Fiber has a significant role in the body. It is the indigestible component of whole grains, nuts, seeds, legumes, fruits, and vegetables. Juice doesn’t offer fiber, and the body absorbs fructose sugar more easily, affecting blood-sugar levels. Fiber moves quickly through your digestive tract and helps it function properly. It helps reduce constipation and diverticulosis. Fiber-containing foods help provide a feeling of fullness with fewer calories. Meeting the daily recommended fiber intake may reduce your risk of heart disease and diabetes, and help lower your cholesterol.
Research shows that whole fruits are more beneficial than juice for preventing diabetes and help satisfy daily fiber requirements. Substituting juice with a banana, apple, or orange resulted in a 25% to 32% increase in fiber, research suggests.Many juice diets involve consuming no protein at all, or at most a minuscule amount which is not sufficient for the proper body functioning. Your body needs a daily supply of protein to build healthy immune cells and regenerate muscle tissue.

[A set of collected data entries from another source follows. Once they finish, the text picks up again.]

-- ==== Sys2Proof/Certificates/Slice0/Obligations.lean ====
section
/-!
DEFINITION. The statements about the machine. Those of an instruction say which state `exec` answers; the names of the rules that
they formalise stand in OBLIGATIONS.json.
-/
set_option Elab.async false
open Sys2Proof Sys2Proof.Machine

namespace Sys2Proof.Claim

/-- `exec` answers state `t`, and the syllable has issued. -/
def Issues (i : Instr) (s t : State) : Prop := exec i s = .next { t with verdict := .issued }

/-- The syllable issues and one result is in flight: its latency, its slot, its flags and the register that it will write (R59). -/
def Lands (i : Instr) (s : State) (lat slot : Nat) (fl : Flags) (w : RegWrite) : Prop :=
  Issues i s (s.result lat slot fl w)

/-- `n` ends of cycles, for the results in flight. -/
def landings : Nat → Arch → Arch
  | 0, a => a
  | n + 1, a => landings n a.land

/-- The low 32 bits, sign-extended (R177). -/
def low32 (x : Word) : Word := (x.truncate 32).signExtend 64

/-- The sign-extended immediate or extension word (R40). -/
def imm {n : Nat} (w : Nat) (i : BitVec n) (ext : Option Word32) : BitVec w :=
  match ext with
  | some e => e.signExtend w
  | none => i.signExtend w

/-- A sum held to the signed numbers of `w` bits, and the flag SV where it was not one (R180). -/
def saturated (w : Nat) (v : Int) : Word × Flags :=
  let c := max (-(2 ^ (w - 1) : Nat) : Int) (min (((2 ^ (w - 1) : Nat) : Int) - 1) v)
  (BitVec.ofInt 64 c, if c = v then 0 else fSV)

/-- The registers of the continuation at work, as its syllables read them. -/
def SameRegs (a b : Arch) : Prop :=
  (∀ r, a.rdS r = b.rdS r) ∧ (∀ r, a.rdA r = b.rdA r) ∧ (∀ r, a.rdP r = b.rdP r) ∧ (∀ r, a.rdV r = b.rdV r)
    ∧ (∀ r, a.rdK r = b.rdK r) ∧ (∀ r, a.rdT r = b.rdT r) ∧ (∀ r, a.rdLc r = b.rdLc r) ∧ (∀ r, a.rdFt r = b.rdFt r)
    ∧ a.z = b.z ∧ a.zf = b.zf ∧ a.rmode = b.rmode ∧ a.fflags = b.fflags ∧ a.hold = b.hold
    ∧ a.scopeGlobal = b.scopeGlobal ∧ a.leaseLen = b.leaseLen ∧ a.ckpti = b.ckpti ∧ a.trapinfo = b.trapinfo
    ∧ a.ldo = b.ldo ∧ a.sto = b.sto ∧ a.cpo = b.cpo ∧ a.tlo = b.tlo ∧ a.sqo = b.sqo ∧ a.priv = b.priv

/-- Device memory and host memory read the same at every address. -/
def SameMem (s t : State) : Prop := ∀ a, rdByte t.mem a = rdByte s.mem a ∧ rdByte t.host a = rdByte s.host a

end Sys2Proof.Claim

open Sys2Proof.Claim

/-! ## Encoding -/

/-- The decoder reads back every well-formed instruction of a slot from the words that the encoder writes. -/
def Obligations.DecodeOfEncode : Prop :=
  ∀ (i : Instr) (sl : Slot), i.slot = some sl → i.wellFormed = true →
    decodeSyl sl ((encode i).headD 0) (encode i)[1]? = .ok i

/-- Whatever word decodes in a slot is the word that the encoder writes for its instruction, which is well-formed and of that slot: no
bit of a syllable or of its extension word is dropped. -/
def Obligations.EncodeOfDecode : Prop :=
  ∀ (sl : Slot) (w : Word32) (e : Option Word32) (i : Instr), decodeSyl sl w e = .ok i →
    encode i = w :: e.toList ∧ i.slot = some sl ∧ i.wellFormed = true

/-- Which reason of ILL_SYLLABLE a syllable gives: 1 exactly for an unassigned opcode; 3 and 4 only for an extension word that the opcode
does not take, or lacks; 5 only for a word whose instruction names a31 as its destination; no other reason. -/
def Obligations.DecodeReasons : Prop :=
  ∀ (sl : Slot) (w : Word32) (e : Option Word32) (n : Nat), decodeSyl sl w e = .error n →
    1 ≤ n ∧ n ≤ 5
    ∧ (n = 1 ↔ extKind sl (w.toNat / 2 ^ 26) = .unassigned)
    ∧ (n = 3 → extKind sl (w.toNat / 2 ^ 26) = .none ∧ e.isSome = true)
    ∧ (n = 4 → extKind sl (w.toNat / 2 ^ 26) = .required ∧ e = none)
    ∧ (n = 5 → ∃ i, decFields sl (w.toNat / 2 ^ 26) w e = some i ∧ i.destA31 = true)

/-- Words of the spec's encoding tables and worked examples, and the instructions that they stand for. -/
def Obligations.DecodeWords : Prop :=
  decodeSyl .s 0x06618210#32 none = .ok (.add ⟨1, 3⟩ 3 1 2 0)
    ∧ decodeSyl .a 0x18021284#32 none = .ok (.ld ⟨0, 0⟩ 4 4 2 1 0 4 none)
    ∧ decodeSyl .v 0x04008419#32 none = .ok (.vadd ⟨0, 0⟩ 1 2 3 1 none)
    ∧ decodeSyl .s 0xD0038C02#32 none = .ok (.fcvt ⟨0, 0⟩ 7 6 0 0 2)
    ∧ decodeSyl .s 0x8C028000#32 (some 0x12345678#32) = .ok (.lih ⟨0, 0⟩ 5 0x12345678)
    ∧ decodeSyl .b 0x28001061#32 none = .ok (.spawn ⟨0, 0⟩ 4 6 1)

/-! ## Steps -/

/-- Every instruction answers a next state in every state: nothing that executes stops the machine. That a step answers no next state
exactly when the device has no power and nothing is left to happen is the model's choice (log 112), and so is the inbox (log 4). -/
def Obligations.EveryStepAnswers : Prop :=
  (∀ (i : Instr) (s : State), ∃ t, exec i s = .next t)
  ∧ (∀ (s : State), (∀ t, step s ≠ .next t) ↔ s.inbox = [] ∧ s.phase = .off)

/-- A step of an event takes it from the inbox and answers what `exec` answers; one that has to wait stands at the end of the inbox
again. The inbox, and that a waiting event stands at its end again, are the model's choice (log 4). -/
def Obligations.StepRunsEvent : Prop :=
  ∀ (s t : State) (i : Instr) (r : List Move), s.inbox = .ev i :: r → s.phase.lets (.ev i) = true →
    exec i { s with inbox := r } = .next t →
    step s = .next (if t.again then { t with again := false, inbox := t.inbox ++ [.ev i] } else t)

/-- The state in which the fetch of core `c` has come to the bundle at `va`, and the earlier commands have gone on that access the CLUS
bytes which the bundle reads at its issue (R358). -/
def Sys2Proof.Claim.arrived (s : State) (c va : Nat) (b : Bundle) : State :=
  (s.onArchAt c (fun a => { a.arrive false va with fwait := .none })).hurryFor c b

/-- The state in which core `c` checks a fetched bundle: the sequencer stands at the bundle, and knows what follows it. -/
def Sys2Proof.Claim.atBundle (s : State) (c : Nat) (b : Bundle) : State :=
  { (s.onCoreAt c (fun x => { x with
      bnext := BitVec.ofNat 72 b.next, bsk := b.sk, now := { x.now with pc := BitVec.ofNat 72 b.at' } })) with checked := false }

/-- The state in which the syllables of a bundle have their effects. -/
def Sys2Proof.Claim.issuing (s : State) (c : Nat) (b : Bundle) : State :=
  { ((atBundle s c b).onCoreAt c (fun x => { x with bnext := BitVec.ofNat 72 b.next, bsk := b.sk, loop0 := none })).onArchAt c
      (fun a => { a with pc := BitVec.ofNat 72 b.at', started := none }) with checked := true }

/-- A core at rest: it holds a RUNNING continuation that has its cycle to run, and nothing is pending on it. -/
def Sys2Proof.Claim.Ready (s : State) (c : Nat) : Prop :=
  let x := s.coreAt c
  x.running = true ∧ x.cyc = (s.clusterAt (clusterOfCore c)).cyc ∧ x.late = [] ∧ x.stop = none ∧ x.now.xfer = none ∧ x.now.sk = 0
    ∧ x.now.stall = .none ∧ x.now.fwait = .none ∧ x.now.entryTile = none ∧ x.now.past = false ∧ x.now.passTo = none

/-- A step of a core whose fetch gives a bundle of one syllable, which no check traps or stalls and no fence holds back, is `exec` of
that syllable's instruction; then the sequencer goes on, and the cycle ends. -/
def Obligations.StepRunsSyllable : Prop :=
  ∀ (s s1 t u : State) (c va : Nat) (r : List Move) (b : Bundle) (n w : Nat) (i : Instr),
    s.inbox = .core c :: r → s.phase = .ready → Ready s c →
    ({ s with inbox := r, cur := c, checked := false } : State).fetchAt c fetchFuel (s.coreAt c).now.pc.toNat = ((va, .ok b), s1) →
    (s1.coreAt c).now.xfer = none → b.syls = [(n, w, i)] →
    let s2 := arrived s1 c va b
    (s2.coreAt c).now.xfer = none → (s2.coreAt c).now.noStep = false →
    exec i (atBundle s2 c b) = .next u → u.verdict = .issued →
    exec i (issuing s2 c b) = .next t →
    (t.coreAt c).now.queued ≤ 64 → (atBundle s2 c b).heldBack c b = false → (t.coreAt c).running = true →
    step s = .next (((({ t with checked := false } : State).advance c b).cycleEnd c true).yieldEnd c)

Reputable nutritionists believe that juicing diets are not harmful for a few days, but someone may get sick due to the lack of fiber and protein. This could affect older adults who are more susceptible to infections because they may already have lowered protein stores.While juicing is probably low-calorie compared to chips and sodas, it is still a very concentrated source of calories. For example, a cup of pineapple is about 83 calories, but a cup of pineapple juice is 120 calories. You might not realize how much sugar you’re consuming when you drink fruit juice. In fact, 8 oz. of apple juice contains 29 grams of sugar, whereas 8 oz. of cola contains only 27 grams of sugar. The truth is that juicing diets load you with empty calories.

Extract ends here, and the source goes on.